There’s not enough space here to cover all eight of the criteria I use when selecting a bankruptcy credit card, so let’s focus on a few of them as a starting point:
1. Has Reasonable fees
What’s reasonable? Well, while researching some bankruptcy credit card issuers I came across one that charged a $120 application fee. Compare this to a number of others that charge no application fee at all! But that’s only part of the picture –you also want to make sure the bankruptcy credit card issuer offers an interest rate that is competitive with other issuers. This where comparison shopping, and making sure you are aware of every fee the card issuer charges, is critical.
2. Reports to the major credit reporting agencies
This is very important – if you want to rebuild your credit history, make sure the issuer of the bankruptcy credit card reports to the major credit reporting agencies: Experian, Equifax, and Trans Union. You also want to make sure the information is reported a certain way – in After Bankruptcy Credit Solutions, I go into detail on this.
3. Reports credit limits
Why is this important? If the bankruptcy credit card issuer does not report your credit limit, this could lower your credit score with some credit scoring models because they may automatically assume you are at your limit – even if you are using only 10% of the available credit line.
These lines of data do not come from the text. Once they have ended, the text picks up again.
/-- A step out of a run is HALT or a fatal error: a service's end and every other instruction leave `running` set, and
the words of the poll are not HALT. -/
theorem endsRun_of_step {u t : State} (hk : u.cfg.kbsrAddr ≠ u.cfg.kbdrAddr) (ha : u.active = true)
    (h : step u = .next t) (ht : t.active = false) : EndsRun u t := by
  obtain ⟨hrun, hfault⟩ := (State.active_iff u).mp ha
  cases hs : u.service with
  | some v =>
    obtain ⟨t', i, ht', hframe, hi⟩ := resume_frame v u
    obtain rfl := Host.Outcome.next.inj (ht'.symm.trans ((step_eq_resume ha hs).symm.trans h))
    exact endsRun_of_running ht ((hframe.running.resolve_right hi).trans hrun)
  | none =>
    rw [step_eq_fetch ha hs, fetch] at h
    obtain ⟨v, m, hread, hio, -, hmfault, -⟩ | ⟨m, hread, -, hio, -⟩ := memRead_frame u.pc u
    · rw [withRead_value hread] at h
      obtain hsame | hhalt := (exec_next h).running
      · exact endsRun_of_running ht (hsame.trans (hio.running.trans hrun))
      · have hpc : u.pc ≠ u.cfg.kbsrAddr := fun hpc =>
          decode_pollWord_ne_halt (memRead_kbsr_value hk (hpc ▸ hread)) hhalt
        rw [memRead_plain hpc] at hread
        obtain ⟨rfl, rfl⟩ := ReadResult.value.inj hread
        rw [hhalt, exec_halt] at h
        obtain rfl := Host.Outcome.next.inj h
        exact .inl ⟨rfl, hfault, hs, hpc, hhalt⟩
    · rw [withRead_inputError hread] at h
      obtain rfl := Host.Outcome.next.inj h
      exact endsRun_of_running ht (hio.running.trans hrun)

/-- How `n` trips of the loop go from a state it goes on from: either all of them are made, each from such a state, or
one of them ends the run. -/
def RunTrace (n : Nat) (s t : State) : Prop :=
  (t.active = true → ∀ k, k ≤ n → ∃ u,
      Host.Core.run Sys2Proof.core k s = .next u ∧ u.active = true ∧ (k = n → u = t)) ∧
    (t.active = false → ∃ k u, k < n ∧ Host.Core.run Sys2Proof.core k s = .next u ∧ u.active = true ∧
      step u = .next t ∧ EndsRun u t)

theorem runTrace_zero {s : State} (ha : s.active = true) : RunTrace 0 s s := by
  refine ⟨fun _ k hk => ⟨s, ?_, ha, fun _ => rfl⟩, fun hna => ?_⟩
  · obtain rfl := Nat.le_zero.mp hk
    rfl
  · simp [ha] at hna

/-- A trip before a trace. -/
theorem runTrace_succ {n : Nat} {s u t : State} (ha : s.active = true) (hstep : step s = .next u)
    (h : RunTrace n u t) : RunTrace (n + 1) s t := by
  obtain ⟨hgoes, hends⟩ := h
  refine ⟨fun hact k hk => ?_, fun hna => ?_⟩
  · cases k with
    | zero => exact ⟨s, rfl, ha, nofun⟩
    | succ k =>
      obtain ⟨w, hw, hwa, hlast⟩ := hgoes hact k (by omega)
      exact ⟨w, by rw [coreRun_succ k hstep, hw], hwa, fun hkn => hlast (by omega)⟩
  · obtain ⟨k, w, hk, hw, hrest⟩ := hends hna
    exact ⟨k + 1, w, by omega, by rw [coreRun_succ k hstep, hw], hrest⟩

/-- The last trip of a trace. -/
theorem runTrace_of_end {n : Nat} {s t : State} (ha : s.active = true) (hstep : step s = .next t)
    (ht : t.active = false) (hend : EndsRun s t) : RunTrace (n + 1) s t := by
  refine ⟨fun hact => ?_, fun _ => ⟨0, s, by omega, rfl, ha, hstep, hend⟩⟩
  simp [ht] at hact

theorem step_hasRun {s t : State} (h : step s = .next t) : t.hasRun = s.hasRun := by
  obtain rfl | ⟨-, i, u, hd, hframe⟩ := step_next h
  · rfl
  · exact hframe.hasRun.trans hd.hasRun

/-- The loop keeps the invariant and the run's mark, and makes a trace. -/
theorem runLoop_trace (n : Nat) {s : State} (hinv : MachineInv s) (ha : s.active = true) :
    ∃ t, runLoop n s = .next t ∧ MachineInv t ∧ t.hasRun = s.hasRun ∧ RunTrace n s t := by
  induction n generalizing s with
  | zero => exact ⟨s, rfl, hinv, rfl, runTrace_zero ha⟩
  | succ n ih =>
    obtain ⟨u, hstep, -⟩ := step_frame s
    have huinv : MachineInv u := step_keeps_machineInv hinv hstep
    have hmark : u.hasRun = s.hasRun := step_hasRun hstep
    rw [runLoop_succ n ha hstep]
    cases hua : u.active with
    | true =>
      obtain ⟨t, ht, htinv, htmark, htrace⟩ := ih huinv hua
      exact ⟨t, ht, htinv, htmark.trans hmark, runTrace_succ ha hstep htrace⟩
    | false =>
      obtain ⟨-, ⟨hk, -⟩, -⟩ := hinv
      exact ⟨u, runLoop_of_not_active n hua, huinv, hmark,
        runTrace_of_end ha hstep hua (endsRun_of_step hk ha hstep hua)⟩

/-- The first line of Run (R174). -/
def started (s : State) : State := { s with running := true, hasRun := true }

/-- A machine not yet run has no fault and is inside no service, so Run starts it in the invariant. -/
theorem started_machineInv {s : State} (hinv : MachineInv s) (h : s.hasRun = false) :
    MachineInv (started s) ∧ (started s).active = true := by
  obtain ⟨hwf, hcfg, hcond, -, hhas, hfault⟩ := hinv
  have hnotrun : s.running = false := Bool.eq_false_iff.mpr fun hrun => by simp [hhas hrun] at h
  have hnofault : s.fault = .none := by_contra fun hne => by simp [hfault hne] at hnotrun
  have ha : (started s).active = true := (State.active_iff _).mpr ⟨rfl, hnofault⟩
  exact ⟨⟨hwf, hcfg, hcond, fun _ => ha, fun _ => rfl, fun _ => rfl⟩, ha⟩

theorem run_eq_runLoop {s : State} (h : s.hasRun = false) (n : Nat) : run n s = runLoop n (started s) := by
  simp [run, startRun, h, started]

/-- Settles O59: the loop's trace from the started state. -/
theorem runEndsByHaltOrFatalError : Obligations.RunEndsByHaltOrFatalError := by
  unfold Obligations.RunEndsByHaltOrFatalError
  intro n s hinv h
  obtain ⟨hinv', ha⟩ := started_machineInv hinv h
  obtain ⟨t, ht, htinv, hmark, hgoes, hends⟩ := runLoop_trace n hinv' ha
  exact ⟨run_eq_runLoop h n, t, (run_eq_runLoop h n).trans ht, htinv, hmark, hgoes, hends⟩

end Sys2Proof.Machine
end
We’ve only touched on three of the eight criteria I cover in After Bankruptcy Credit Solutions. But, at the very least, it should give you a starting point when it comes to choosing a bankruptcy credit card.
Copyright © 2006 Innovative Solutions Publishing, Inc. All rights reserved.
The company and product/service names referenced in this article are the trademarks, registered trademarks or service marks of their respective owners. None of the owners have sponsored or endorsed this article.
DISCLAIMER:
This information is designed to provide only a general overview of the subject matter herein.
This information is provided with the understanding that neither the publisher nor author is engaged in rendering legal, accounting or other professional advice. If legal or other expert assistance is required, the services of a professional should be sought.
Neither the publisher nor author shall be liable for any loss or damages, including but not limited to special, consequential, incidental or other damages, caused by the information contained herein.